═══ Source records ═══

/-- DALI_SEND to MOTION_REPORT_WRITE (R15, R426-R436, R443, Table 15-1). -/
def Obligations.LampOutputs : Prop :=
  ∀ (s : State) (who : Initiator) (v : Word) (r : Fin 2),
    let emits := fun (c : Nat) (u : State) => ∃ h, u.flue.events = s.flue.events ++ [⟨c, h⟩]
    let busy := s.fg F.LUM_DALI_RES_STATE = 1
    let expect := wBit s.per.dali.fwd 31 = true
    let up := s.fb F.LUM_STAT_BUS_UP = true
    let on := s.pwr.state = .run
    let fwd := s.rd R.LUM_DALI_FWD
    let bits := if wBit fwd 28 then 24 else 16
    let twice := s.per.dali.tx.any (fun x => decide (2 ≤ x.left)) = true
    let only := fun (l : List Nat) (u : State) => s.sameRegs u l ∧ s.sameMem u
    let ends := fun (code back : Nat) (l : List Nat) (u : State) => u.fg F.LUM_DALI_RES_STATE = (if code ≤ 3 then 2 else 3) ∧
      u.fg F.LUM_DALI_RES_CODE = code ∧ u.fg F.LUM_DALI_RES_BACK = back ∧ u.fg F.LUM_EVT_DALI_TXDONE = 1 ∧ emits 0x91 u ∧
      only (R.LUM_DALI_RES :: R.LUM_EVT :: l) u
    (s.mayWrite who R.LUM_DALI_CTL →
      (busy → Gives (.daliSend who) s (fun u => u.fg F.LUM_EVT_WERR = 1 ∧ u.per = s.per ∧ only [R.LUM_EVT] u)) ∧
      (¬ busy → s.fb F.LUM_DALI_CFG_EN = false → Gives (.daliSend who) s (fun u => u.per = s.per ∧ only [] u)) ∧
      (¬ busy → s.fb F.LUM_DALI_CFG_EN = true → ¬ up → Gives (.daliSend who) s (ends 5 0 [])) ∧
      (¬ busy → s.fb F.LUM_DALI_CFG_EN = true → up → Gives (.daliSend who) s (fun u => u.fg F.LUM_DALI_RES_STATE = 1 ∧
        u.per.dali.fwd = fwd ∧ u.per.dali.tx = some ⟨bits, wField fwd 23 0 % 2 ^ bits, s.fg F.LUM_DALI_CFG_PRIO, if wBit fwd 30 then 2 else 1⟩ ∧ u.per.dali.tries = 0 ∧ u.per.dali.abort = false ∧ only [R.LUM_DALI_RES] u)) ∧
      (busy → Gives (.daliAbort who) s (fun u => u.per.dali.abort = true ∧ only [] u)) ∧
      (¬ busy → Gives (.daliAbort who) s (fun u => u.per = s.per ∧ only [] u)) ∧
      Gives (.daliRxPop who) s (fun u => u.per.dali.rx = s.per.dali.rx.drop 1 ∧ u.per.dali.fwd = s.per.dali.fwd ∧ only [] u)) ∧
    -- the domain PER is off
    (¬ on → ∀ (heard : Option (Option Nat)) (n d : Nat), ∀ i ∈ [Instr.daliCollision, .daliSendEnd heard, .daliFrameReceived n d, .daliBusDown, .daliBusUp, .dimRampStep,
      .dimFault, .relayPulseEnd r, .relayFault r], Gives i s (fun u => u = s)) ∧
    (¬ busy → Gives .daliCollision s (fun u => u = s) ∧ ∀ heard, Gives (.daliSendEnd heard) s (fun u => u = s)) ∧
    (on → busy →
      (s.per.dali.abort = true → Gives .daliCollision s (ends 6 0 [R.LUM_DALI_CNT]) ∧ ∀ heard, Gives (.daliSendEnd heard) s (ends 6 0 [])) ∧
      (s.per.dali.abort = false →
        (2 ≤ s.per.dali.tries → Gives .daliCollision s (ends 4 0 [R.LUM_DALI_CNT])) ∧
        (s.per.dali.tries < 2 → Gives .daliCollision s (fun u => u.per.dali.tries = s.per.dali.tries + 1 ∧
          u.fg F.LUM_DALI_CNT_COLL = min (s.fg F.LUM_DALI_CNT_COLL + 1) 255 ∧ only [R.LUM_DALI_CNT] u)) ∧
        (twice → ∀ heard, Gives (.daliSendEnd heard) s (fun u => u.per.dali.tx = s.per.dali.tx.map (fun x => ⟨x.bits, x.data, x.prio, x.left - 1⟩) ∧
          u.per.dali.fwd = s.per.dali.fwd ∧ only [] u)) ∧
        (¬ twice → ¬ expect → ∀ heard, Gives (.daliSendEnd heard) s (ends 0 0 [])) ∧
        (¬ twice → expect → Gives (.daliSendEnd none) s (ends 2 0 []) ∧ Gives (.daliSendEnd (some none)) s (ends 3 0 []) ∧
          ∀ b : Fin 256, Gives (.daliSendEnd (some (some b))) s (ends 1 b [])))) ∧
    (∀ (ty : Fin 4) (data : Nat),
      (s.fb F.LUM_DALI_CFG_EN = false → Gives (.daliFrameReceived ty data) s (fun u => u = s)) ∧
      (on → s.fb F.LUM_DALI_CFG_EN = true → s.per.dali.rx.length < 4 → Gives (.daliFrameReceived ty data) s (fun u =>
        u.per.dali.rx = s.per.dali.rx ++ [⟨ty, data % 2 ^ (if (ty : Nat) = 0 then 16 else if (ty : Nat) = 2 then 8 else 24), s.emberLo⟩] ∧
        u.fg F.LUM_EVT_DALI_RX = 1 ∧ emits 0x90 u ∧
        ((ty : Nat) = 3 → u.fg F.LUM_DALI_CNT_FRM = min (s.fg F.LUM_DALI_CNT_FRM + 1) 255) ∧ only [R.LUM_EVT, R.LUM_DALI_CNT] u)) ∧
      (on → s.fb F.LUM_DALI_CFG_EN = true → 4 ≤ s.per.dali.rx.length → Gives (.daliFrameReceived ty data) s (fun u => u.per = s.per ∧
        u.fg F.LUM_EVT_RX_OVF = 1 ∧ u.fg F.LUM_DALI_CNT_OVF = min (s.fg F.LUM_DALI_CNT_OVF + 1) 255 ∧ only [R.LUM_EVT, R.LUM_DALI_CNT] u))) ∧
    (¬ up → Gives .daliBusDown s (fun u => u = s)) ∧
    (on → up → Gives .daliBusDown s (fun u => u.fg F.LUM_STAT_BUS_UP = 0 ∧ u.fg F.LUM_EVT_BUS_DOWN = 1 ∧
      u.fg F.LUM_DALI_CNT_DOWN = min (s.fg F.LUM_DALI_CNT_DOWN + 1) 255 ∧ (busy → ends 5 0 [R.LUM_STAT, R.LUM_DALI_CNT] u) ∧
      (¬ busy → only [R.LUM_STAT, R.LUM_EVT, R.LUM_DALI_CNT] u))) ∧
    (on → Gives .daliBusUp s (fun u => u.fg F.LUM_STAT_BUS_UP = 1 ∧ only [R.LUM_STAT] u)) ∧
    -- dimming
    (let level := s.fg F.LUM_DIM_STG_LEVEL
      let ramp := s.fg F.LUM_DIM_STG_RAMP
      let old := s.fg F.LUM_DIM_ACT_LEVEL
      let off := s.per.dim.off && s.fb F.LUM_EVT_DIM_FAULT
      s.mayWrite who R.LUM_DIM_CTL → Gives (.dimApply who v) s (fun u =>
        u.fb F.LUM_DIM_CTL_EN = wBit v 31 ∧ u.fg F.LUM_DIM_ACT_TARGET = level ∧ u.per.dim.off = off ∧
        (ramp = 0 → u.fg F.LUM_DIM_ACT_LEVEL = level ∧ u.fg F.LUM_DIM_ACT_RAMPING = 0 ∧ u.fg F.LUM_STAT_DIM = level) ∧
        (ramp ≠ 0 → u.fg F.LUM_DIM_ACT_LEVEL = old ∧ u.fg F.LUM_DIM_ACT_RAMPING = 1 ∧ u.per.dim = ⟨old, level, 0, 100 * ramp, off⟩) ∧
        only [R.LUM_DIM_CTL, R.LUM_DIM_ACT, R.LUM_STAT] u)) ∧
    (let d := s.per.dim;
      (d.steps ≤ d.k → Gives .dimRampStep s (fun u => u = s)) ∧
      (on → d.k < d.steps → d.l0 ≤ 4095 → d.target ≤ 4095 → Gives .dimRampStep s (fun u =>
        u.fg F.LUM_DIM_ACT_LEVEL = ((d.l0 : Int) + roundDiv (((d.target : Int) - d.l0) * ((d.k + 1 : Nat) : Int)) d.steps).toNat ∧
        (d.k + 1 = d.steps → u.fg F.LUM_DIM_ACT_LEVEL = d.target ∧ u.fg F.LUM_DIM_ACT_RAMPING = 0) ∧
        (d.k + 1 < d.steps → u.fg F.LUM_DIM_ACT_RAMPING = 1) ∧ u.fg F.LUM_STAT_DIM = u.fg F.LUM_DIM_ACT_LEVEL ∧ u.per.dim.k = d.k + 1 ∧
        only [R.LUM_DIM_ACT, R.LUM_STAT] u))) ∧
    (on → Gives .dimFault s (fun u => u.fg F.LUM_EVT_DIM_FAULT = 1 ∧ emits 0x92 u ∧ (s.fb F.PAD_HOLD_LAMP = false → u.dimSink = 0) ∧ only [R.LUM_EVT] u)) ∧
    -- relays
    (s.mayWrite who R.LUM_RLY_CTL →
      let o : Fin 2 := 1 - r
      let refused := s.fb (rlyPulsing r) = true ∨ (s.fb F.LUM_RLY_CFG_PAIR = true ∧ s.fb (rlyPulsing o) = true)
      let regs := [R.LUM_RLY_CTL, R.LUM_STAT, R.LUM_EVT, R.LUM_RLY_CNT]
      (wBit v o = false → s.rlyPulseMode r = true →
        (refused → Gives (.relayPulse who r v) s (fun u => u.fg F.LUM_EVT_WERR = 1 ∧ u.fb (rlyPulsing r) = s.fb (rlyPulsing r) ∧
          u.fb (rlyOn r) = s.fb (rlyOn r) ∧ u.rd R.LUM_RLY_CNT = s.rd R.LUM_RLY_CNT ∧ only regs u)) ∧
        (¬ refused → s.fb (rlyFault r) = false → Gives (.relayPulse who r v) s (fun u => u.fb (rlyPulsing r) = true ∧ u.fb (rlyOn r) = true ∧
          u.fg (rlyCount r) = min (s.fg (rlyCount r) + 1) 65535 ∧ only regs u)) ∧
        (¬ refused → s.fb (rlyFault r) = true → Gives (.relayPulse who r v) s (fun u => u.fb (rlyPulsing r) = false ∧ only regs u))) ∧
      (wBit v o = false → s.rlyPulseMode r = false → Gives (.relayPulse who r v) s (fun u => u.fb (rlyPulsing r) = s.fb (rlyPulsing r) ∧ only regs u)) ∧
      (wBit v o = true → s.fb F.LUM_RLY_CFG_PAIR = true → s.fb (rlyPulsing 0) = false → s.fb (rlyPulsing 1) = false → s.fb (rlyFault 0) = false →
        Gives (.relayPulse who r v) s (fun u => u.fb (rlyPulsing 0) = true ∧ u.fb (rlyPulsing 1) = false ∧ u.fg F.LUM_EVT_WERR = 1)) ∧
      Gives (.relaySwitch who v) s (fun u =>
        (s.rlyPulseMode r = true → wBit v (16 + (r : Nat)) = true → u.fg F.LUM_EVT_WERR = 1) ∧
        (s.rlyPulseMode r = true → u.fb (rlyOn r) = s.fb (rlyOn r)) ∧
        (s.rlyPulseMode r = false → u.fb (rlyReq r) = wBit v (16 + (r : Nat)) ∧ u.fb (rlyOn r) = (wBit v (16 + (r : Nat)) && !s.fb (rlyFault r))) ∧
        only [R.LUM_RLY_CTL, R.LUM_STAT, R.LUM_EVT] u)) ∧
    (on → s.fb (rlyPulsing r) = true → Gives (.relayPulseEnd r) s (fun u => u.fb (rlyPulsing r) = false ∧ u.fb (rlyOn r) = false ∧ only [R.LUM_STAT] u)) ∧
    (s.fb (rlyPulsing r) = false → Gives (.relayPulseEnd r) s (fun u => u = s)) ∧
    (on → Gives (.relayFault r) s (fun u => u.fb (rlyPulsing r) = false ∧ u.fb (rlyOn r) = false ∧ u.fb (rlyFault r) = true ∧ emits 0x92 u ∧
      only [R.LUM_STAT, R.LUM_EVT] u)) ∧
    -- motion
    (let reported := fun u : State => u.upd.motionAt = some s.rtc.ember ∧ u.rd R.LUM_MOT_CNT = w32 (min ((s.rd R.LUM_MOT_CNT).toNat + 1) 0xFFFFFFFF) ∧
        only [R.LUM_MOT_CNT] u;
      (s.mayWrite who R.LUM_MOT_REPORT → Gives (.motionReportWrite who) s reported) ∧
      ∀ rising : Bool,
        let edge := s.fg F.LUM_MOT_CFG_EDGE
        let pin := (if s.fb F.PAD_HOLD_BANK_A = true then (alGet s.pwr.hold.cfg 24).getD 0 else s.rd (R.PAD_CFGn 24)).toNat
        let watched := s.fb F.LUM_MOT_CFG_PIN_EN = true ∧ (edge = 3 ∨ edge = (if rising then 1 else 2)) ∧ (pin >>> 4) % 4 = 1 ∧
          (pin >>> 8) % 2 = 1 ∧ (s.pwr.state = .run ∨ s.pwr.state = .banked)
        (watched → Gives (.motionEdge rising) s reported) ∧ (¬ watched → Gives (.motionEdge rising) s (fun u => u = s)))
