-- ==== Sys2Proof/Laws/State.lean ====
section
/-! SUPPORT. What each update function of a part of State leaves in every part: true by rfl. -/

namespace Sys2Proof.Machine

═══

:: Exercise directions ::
With the line containing "let busy := s.fg F.LUM_DALI_RES_STATE = 1" as the last one, please set down exactly the lines of the records above from their very first line, and nothing more.

:: Problem solution ::
/-- DALI_SEND to MOTION_REPORT_WRITE (R15, R426-R436, R443, Table 15-1). -/
def Obligations.LampOutputs : Prop :=
  ∀ (s : State) (who : Initiator) (v : Word) (r : Fin 2),
    let emits := fun (c : Nat) (u : State) => ∃ h, u.flue.events = s.flue.events ++ [⟨c, h⟩]
    let busy := s.fg F.LUM_DALI_RES_STATE = 1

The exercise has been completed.